Information shown: Begin
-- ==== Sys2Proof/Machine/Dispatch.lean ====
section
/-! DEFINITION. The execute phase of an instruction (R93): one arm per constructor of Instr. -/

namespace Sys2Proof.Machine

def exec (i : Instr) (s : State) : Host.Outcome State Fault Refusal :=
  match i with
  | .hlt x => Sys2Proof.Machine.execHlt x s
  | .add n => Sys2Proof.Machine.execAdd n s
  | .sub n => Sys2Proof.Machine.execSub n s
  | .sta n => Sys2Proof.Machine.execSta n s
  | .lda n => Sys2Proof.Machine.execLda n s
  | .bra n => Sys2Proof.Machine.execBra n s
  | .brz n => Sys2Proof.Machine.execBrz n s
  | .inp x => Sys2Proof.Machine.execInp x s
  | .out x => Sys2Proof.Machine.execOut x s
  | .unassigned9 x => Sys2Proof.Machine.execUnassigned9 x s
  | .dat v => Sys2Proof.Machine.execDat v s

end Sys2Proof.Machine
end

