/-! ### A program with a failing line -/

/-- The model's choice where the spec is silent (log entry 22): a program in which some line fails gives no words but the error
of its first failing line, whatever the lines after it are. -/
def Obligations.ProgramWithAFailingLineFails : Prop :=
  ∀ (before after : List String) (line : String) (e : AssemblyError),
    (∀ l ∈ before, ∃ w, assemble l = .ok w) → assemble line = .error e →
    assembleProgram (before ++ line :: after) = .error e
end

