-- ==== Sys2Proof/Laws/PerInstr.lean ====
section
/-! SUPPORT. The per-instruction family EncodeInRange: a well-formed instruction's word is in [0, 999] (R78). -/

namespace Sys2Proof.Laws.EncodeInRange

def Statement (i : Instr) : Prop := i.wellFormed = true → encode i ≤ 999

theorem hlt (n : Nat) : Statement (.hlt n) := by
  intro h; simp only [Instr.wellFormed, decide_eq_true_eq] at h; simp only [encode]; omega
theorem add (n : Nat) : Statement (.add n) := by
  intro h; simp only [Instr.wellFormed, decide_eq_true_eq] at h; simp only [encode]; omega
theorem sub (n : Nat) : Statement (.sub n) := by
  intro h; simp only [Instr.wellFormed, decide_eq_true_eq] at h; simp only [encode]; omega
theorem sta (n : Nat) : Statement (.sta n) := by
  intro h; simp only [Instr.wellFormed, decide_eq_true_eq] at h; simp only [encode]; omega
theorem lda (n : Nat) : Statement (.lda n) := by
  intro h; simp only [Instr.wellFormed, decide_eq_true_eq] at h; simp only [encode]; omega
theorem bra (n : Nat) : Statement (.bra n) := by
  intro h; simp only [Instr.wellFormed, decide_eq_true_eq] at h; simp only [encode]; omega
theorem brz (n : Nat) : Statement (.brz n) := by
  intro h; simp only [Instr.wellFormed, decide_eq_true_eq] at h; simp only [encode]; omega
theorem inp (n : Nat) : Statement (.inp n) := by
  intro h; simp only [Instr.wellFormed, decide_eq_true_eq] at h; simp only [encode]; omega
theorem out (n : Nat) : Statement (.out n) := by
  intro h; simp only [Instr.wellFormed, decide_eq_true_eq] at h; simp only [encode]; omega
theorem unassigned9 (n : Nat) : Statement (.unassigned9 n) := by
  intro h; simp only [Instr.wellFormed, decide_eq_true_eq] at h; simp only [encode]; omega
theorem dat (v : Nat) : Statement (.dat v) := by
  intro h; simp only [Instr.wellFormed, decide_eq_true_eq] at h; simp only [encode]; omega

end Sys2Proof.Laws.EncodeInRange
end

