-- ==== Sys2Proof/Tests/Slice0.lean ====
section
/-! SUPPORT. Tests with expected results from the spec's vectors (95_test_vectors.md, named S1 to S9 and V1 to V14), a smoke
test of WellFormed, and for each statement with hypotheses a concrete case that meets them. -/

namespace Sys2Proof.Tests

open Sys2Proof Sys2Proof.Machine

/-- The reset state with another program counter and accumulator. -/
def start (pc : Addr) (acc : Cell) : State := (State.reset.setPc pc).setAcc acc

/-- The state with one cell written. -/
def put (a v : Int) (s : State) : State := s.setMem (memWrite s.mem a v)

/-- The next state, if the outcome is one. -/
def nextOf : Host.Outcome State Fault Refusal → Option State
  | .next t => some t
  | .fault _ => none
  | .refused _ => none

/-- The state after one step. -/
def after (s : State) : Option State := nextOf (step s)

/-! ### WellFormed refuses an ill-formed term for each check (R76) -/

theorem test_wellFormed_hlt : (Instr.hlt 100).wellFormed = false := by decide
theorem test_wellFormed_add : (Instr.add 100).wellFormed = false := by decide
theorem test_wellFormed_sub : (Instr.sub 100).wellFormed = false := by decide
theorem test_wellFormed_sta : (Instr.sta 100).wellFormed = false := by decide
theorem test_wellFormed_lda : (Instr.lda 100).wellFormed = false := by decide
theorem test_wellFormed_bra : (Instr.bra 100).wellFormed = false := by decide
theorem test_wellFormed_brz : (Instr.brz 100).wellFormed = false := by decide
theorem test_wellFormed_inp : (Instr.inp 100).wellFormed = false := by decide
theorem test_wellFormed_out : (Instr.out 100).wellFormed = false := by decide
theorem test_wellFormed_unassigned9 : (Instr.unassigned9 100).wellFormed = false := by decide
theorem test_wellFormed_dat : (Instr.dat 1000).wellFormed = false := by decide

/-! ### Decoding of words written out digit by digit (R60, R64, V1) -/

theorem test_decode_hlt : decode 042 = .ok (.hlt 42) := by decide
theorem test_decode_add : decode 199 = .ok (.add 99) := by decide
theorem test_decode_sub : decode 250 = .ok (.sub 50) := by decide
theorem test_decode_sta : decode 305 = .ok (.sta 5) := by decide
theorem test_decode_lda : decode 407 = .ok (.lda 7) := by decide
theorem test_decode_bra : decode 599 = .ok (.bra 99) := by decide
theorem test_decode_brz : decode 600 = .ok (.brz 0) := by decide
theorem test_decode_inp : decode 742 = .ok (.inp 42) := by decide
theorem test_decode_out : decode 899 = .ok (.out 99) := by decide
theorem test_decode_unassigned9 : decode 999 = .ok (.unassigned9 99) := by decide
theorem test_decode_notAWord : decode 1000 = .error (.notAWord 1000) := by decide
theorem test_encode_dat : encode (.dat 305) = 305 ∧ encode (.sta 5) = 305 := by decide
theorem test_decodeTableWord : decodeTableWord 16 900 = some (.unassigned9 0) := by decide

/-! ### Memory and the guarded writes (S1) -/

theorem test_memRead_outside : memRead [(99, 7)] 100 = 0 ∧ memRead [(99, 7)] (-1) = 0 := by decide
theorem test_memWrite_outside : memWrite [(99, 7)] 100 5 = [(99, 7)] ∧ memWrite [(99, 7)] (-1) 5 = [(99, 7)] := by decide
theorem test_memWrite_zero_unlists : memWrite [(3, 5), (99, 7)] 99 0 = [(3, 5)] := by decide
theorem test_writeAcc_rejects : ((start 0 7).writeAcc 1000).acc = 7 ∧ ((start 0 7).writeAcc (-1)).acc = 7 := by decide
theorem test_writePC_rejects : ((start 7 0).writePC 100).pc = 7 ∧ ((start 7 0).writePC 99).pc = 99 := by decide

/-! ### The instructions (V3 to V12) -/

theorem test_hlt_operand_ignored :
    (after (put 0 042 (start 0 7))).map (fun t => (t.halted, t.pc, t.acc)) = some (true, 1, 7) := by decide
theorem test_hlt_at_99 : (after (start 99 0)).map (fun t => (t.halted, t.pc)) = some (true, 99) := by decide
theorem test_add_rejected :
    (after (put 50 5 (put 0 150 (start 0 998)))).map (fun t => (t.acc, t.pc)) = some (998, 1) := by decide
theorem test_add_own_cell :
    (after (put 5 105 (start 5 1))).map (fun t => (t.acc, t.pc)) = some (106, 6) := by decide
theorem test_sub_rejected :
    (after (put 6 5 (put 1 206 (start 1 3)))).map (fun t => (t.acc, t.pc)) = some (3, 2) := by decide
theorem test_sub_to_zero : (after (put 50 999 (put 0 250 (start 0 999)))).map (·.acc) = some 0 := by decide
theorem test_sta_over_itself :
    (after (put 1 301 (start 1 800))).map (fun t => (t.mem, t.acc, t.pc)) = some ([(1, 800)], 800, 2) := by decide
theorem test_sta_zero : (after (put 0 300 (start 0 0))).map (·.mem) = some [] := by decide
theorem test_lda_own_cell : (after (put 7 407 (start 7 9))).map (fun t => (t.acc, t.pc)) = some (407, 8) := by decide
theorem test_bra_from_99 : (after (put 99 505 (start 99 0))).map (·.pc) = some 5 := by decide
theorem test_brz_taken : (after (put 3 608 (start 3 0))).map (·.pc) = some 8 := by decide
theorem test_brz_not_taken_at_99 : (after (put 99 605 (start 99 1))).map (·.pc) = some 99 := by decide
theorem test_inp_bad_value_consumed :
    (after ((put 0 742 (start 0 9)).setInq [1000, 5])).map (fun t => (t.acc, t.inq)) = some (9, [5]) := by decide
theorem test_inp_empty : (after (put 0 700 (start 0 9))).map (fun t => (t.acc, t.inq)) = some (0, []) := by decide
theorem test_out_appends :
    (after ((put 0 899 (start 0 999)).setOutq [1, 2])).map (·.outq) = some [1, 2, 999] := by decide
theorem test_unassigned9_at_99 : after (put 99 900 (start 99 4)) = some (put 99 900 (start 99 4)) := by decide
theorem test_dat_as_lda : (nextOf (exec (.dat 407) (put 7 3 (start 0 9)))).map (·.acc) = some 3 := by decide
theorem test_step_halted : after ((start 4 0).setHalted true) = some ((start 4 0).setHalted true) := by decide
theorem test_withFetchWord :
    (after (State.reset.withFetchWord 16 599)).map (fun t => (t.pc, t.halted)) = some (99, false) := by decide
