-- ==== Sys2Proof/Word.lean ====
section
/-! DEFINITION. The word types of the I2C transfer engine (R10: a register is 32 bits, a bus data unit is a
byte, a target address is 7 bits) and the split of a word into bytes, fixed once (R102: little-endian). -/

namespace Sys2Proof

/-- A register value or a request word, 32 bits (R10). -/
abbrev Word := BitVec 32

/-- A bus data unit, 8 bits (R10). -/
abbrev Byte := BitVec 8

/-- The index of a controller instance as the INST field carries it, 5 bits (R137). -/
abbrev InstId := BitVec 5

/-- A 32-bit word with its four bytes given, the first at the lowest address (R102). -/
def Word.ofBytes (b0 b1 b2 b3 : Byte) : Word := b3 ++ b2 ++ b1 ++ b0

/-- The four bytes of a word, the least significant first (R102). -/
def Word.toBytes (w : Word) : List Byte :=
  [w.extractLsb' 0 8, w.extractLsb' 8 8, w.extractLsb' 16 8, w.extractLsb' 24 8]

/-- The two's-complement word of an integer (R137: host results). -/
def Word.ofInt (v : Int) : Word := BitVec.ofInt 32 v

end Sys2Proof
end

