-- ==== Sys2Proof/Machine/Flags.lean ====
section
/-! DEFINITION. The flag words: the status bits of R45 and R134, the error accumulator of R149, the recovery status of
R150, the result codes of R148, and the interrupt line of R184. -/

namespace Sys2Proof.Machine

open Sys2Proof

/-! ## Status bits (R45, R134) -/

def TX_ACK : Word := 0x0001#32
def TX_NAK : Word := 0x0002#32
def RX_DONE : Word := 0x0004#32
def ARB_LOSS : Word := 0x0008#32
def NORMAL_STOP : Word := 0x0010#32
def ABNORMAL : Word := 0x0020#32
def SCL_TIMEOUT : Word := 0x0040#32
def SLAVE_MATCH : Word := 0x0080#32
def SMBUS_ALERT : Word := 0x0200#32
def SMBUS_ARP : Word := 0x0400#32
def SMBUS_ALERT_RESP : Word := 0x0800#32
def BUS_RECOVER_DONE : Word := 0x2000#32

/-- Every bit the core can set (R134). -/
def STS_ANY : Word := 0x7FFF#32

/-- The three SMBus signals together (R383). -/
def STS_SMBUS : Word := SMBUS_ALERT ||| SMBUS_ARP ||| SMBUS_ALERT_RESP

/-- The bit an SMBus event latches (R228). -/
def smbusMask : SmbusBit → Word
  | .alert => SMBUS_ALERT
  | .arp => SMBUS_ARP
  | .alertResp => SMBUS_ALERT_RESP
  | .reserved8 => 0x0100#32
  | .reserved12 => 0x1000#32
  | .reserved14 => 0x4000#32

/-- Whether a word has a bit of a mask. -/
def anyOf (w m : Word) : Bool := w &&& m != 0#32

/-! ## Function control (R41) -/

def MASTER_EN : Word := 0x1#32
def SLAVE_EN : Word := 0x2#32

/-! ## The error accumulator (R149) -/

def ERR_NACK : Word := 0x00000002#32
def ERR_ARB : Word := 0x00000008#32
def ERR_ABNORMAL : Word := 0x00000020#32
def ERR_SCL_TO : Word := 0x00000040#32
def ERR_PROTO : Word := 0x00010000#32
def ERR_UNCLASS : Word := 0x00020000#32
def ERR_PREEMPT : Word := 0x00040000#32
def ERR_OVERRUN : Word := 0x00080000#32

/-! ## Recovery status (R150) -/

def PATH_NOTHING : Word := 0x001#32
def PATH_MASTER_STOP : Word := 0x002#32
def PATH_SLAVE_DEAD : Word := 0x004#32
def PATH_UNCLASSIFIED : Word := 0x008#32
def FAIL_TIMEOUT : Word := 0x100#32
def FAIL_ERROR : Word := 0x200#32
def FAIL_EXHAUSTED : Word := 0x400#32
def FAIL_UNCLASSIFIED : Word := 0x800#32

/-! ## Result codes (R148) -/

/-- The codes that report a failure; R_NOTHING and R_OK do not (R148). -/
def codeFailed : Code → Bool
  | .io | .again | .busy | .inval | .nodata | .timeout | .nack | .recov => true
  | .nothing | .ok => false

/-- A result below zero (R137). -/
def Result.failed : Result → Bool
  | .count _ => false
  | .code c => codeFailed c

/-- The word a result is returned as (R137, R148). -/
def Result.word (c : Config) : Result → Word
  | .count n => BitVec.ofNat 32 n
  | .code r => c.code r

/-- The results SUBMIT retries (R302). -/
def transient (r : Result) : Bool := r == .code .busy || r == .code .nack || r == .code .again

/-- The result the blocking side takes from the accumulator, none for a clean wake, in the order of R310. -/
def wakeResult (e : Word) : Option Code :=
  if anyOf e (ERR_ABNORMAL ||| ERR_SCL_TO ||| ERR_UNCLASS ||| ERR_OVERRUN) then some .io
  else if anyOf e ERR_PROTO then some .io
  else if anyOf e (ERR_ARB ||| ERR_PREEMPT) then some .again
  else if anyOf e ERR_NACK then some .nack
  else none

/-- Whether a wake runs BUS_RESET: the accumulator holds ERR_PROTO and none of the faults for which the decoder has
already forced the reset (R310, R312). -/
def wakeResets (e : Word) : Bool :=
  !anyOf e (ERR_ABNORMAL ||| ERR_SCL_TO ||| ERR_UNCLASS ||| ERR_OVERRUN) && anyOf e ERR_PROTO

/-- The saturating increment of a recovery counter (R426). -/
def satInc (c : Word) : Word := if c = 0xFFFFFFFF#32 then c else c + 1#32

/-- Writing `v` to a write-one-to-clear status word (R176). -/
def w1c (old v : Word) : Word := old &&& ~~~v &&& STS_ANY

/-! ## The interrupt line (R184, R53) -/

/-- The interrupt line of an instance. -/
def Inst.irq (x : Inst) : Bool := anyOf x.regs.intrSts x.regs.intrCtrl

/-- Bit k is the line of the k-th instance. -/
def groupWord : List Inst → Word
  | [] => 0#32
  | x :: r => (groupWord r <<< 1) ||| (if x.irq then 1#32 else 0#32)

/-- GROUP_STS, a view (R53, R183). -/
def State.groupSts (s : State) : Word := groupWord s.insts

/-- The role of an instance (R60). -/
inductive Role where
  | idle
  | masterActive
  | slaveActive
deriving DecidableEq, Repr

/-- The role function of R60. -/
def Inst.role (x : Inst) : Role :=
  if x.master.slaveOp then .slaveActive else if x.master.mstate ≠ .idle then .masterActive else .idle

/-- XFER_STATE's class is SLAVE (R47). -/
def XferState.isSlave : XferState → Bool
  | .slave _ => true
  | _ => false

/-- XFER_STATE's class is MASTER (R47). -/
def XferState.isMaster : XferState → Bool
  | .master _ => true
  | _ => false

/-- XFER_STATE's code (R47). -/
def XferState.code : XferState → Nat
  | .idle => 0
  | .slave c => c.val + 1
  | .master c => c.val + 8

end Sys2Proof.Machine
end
Information shown: End
**Task statement:** Which of the lines in the material above contain "Refusal"? Copy each one out.

**Response to the task:**
def exec (i : Instr) (s : State) : Host.Outcome State Fault Refusal :=
def nextOf : Host.Outcome State Fault Refusal → Option State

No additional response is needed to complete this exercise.